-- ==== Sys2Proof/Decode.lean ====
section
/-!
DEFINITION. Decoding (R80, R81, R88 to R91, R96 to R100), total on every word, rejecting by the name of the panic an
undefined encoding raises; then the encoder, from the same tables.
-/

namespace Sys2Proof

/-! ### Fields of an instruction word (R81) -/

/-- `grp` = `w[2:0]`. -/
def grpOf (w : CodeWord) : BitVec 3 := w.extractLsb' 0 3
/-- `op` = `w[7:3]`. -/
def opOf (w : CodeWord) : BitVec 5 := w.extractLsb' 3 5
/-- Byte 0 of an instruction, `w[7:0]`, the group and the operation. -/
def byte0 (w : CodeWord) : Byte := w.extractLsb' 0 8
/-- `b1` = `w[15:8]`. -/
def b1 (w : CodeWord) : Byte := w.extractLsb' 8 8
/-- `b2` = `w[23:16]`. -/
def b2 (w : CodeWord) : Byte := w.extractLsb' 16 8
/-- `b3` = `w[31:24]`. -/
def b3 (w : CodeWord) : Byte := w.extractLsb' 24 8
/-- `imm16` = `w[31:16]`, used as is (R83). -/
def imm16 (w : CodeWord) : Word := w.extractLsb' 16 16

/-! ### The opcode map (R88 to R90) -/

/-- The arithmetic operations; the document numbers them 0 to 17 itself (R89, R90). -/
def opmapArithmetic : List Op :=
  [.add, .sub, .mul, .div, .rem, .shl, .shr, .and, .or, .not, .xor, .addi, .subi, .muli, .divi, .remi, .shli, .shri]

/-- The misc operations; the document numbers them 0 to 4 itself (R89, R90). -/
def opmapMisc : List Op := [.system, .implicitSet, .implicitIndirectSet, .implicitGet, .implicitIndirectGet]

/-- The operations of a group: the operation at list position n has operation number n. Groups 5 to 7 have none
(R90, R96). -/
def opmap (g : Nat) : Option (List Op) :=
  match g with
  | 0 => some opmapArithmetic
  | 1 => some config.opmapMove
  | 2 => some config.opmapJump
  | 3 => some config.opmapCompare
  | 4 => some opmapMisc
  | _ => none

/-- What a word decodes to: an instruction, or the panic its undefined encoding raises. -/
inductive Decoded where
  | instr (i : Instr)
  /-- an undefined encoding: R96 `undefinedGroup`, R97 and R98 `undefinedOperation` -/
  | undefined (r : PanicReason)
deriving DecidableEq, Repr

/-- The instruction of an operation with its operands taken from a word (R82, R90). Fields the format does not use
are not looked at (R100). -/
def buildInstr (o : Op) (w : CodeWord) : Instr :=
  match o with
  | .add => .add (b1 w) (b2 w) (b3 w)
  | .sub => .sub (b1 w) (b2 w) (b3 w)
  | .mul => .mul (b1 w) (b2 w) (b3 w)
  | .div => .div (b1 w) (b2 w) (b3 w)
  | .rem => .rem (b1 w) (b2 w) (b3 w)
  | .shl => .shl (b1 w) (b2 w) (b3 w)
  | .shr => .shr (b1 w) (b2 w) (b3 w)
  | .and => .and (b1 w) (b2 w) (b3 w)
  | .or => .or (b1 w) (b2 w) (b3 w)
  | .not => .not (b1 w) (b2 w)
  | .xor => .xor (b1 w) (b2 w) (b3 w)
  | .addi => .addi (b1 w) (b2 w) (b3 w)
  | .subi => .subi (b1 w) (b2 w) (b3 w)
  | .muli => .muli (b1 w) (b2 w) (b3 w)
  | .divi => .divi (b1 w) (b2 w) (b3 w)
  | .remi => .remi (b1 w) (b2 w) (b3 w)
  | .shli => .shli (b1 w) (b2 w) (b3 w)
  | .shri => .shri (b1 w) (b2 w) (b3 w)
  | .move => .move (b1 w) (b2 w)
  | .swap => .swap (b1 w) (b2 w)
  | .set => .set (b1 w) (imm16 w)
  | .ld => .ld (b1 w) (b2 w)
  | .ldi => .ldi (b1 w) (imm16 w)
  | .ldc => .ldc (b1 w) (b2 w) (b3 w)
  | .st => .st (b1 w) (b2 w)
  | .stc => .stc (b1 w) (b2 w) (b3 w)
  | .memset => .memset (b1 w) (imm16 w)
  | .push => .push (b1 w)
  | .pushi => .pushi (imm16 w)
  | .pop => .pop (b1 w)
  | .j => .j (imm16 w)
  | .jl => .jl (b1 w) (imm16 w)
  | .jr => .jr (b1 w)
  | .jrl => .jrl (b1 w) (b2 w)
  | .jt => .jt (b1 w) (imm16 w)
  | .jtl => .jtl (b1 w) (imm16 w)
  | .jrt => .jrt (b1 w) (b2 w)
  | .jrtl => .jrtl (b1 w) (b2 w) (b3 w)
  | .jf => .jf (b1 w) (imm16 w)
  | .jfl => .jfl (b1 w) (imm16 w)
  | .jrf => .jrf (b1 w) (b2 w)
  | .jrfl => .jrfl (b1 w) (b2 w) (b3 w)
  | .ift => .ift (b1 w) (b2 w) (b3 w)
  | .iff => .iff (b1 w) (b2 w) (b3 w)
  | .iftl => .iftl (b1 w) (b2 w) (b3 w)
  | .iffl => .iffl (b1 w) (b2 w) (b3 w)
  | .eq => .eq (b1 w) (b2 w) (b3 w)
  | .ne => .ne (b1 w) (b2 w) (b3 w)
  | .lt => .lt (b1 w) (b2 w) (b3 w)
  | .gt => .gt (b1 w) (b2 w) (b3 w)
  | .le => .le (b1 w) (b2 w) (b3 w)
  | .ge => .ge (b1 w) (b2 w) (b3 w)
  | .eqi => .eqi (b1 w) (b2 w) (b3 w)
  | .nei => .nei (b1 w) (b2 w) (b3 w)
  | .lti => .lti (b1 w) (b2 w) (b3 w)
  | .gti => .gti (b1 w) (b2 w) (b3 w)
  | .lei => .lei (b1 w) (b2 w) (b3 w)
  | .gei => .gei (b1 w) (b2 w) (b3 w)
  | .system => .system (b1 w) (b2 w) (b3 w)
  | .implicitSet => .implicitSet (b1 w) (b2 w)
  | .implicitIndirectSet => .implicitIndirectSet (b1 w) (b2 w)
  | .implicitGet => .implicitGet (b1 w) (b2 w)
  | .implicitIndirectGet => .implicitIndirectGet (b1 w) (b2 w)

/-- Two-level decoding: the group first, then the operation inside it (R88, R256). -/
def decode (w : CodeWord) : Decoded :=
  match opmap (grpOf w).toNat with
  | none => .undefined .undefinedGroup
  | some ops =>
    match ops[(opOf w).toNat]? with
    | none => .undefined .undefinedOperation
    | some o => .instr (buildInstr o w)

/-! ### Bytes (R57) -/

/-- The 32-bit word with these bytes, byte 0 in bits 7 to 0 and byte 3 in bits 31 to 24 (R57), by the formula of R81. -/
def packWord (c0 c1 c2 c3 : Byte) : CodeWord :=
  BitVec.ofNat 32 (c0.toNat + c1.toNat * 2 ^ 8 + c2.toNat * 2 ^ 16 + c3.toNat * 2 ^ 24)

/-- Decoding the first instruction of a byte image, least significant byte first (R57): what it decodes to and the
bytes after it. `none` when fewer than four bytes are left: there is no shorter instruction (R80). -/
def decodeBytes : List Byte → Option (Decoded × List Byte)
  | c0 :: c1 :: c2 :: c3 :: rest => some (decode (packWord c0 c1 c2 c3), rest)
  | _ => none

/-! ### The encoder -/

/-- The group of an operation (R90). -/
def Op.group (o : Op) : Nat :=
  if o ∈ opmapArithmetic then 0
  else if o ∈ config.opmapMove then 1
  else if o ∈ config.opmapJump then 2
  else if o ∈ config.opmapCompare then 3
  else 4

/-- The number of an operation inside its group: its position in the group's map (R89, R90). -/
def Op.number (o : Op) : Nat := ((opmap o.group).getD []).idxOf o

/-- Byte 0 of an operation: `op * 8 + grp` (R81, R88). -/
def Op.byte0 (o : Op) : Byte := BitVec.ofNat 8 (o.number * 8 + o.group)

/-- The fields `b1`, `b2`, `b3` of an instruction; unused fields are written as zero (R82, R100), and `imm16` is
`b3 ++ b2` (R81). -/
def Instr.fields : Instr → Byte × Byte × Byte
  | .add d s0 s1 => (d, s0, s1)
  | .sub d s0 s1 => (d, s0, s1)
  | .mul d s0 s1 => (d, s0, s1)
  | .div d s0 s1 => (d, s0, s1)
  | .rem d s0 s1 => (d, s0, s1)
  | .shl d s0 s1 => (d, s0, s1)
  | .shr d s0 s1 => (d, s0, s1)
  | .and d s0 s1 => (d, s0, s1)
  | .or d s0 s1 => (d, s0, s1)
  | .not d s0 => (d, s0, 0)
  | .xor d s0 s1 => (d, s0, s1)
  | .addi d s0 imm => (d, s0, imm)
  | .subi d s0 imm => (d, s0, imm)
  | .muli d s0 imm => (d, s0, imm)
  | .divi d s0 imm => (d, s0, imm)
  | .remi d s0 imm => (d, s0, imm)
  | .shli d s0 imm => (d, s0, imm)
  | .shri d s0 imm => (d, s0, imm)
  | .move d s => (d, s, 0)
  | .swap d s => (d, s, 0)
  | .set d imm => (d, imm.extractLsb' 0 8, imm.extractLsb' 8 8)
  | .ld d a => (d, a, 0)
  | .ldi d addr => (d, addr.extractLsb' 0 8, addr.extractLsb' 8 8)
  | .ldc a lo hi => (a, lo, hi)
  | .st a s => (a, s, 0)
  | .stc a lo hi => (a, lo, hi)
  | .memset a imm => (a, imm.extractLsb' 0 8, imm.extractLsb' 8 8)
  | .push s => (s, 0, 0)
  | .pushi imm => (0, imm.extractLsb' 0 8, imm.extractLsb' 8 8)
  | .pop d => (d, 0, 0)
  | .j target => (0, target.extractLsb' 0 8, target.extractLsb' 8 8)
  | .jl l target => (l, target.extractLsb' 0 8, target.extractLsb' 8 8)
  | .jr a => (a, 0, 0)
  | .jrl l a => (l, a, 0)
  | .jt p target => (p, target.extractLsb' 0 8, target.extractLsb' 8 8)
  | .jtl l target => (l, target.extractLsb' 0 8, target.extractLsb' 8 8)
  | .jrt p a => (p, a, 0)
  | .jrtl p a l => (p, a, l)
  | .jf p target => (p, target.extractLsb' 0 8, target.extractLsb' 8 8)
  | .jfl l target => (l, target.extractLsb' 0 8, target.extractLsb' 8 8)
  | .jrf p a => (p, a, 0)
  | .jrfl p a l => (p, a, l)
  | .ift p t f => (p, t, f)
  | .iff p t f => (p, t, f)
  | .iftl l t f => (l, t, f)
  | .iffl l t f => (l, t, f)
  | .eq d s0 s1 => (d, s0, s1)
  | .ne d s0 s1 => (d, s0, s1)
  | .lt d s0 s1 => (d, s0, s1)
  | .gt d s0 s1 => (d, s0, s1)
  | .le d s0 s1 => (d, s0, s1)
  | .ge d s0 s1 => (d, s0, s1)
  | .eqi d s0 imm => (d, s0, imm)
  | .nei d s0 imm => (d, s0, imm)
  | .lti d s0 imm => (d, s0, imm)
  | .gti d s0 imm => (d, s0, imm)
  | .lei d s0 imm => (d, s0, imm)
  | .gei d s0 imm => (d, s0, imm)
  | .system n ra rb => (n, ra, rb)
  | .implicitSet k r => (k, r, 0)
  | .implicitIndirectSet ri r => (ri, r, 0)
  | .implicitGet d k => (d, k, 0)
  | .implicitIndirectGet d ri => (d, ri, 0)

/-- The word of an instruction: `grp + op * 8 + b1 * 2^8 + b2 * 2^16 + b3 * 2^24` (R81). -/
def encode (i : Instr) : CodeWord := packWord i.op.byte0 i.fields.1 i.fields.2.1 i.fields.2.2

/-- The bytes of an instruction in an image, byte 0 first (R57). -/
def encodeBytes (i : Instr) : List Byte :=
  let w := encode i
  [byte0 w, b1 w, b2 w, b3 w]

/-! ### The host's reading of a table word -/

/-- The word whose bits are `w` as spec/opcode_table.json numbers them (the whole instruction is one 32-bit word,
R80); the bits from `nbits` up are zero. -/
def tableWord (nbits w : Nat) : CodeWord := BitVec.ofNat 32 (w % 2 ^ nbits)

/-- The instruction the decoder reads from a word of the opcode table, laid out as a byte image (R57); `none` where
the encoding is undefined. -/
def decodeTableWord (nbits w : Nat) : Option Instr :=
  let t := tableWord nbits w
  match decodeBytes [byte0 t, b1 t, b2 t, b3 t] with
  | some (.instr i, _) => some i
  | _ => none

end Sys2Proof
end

|---|

● TRY IT: The line containing "def opmapArithmetic : List" marks the end: copy exactly every line from the top of the data above down to it, that line included.

● ANSWER TO THE EXERCISE:
-- ==== Sys2Proof/Decode.lean ====
section
/-!
DEFINITION. Decoding (R80, R81, R88 to R91, R96 to R100), total on every word, rejecting by the name of the panic an
undefined encoding raises; then the encoder, from the same tables.
-/

namespace Sys2Proof

/-! ### Fields of an instruction word (R81) -/

/-- `grp` = `w[2:0]`. -/
def grpOf (w : CodeWord) : BitVec 3 := w.extractLsb' 0 3
/-- `op` = `w[7:3]`. -/
def opOf (w : CodeWord) : BitVec 5 := w.extractLsb' 3 5
/-- Byte 0 of an instruction, `w[7:0]`, the group and the operation. -/
def byte0 (w : CodeWord) : Byte := w.extractLsb' 0 8
/-- `b1` = `w[15:8]`. -/
def b1 (w : CodeWord) : Byte := w.extractLsb' 8 8
/-- `b2` = `w[23:16]`. -/
def b2 (w : CodeWord) : Byte := w.extractLsb' 16 8
/-- `b3` = `w[31:24]`. -/
def b3 (w : CodeWord) : Byte := w.extractLsb' 24 8
/-- `imm16` = `w[31:16]`, used as is (R83). -/
def imm16 (w : CodeWord) : Word := w.extractLsb' 16 16

/-! ### The opcode map (R88 to R90) -/

/-- The arithmetic operations; the document numbers them 0 to 17 itself (R89, R90). -/
def opmapArithmetic : List Op :=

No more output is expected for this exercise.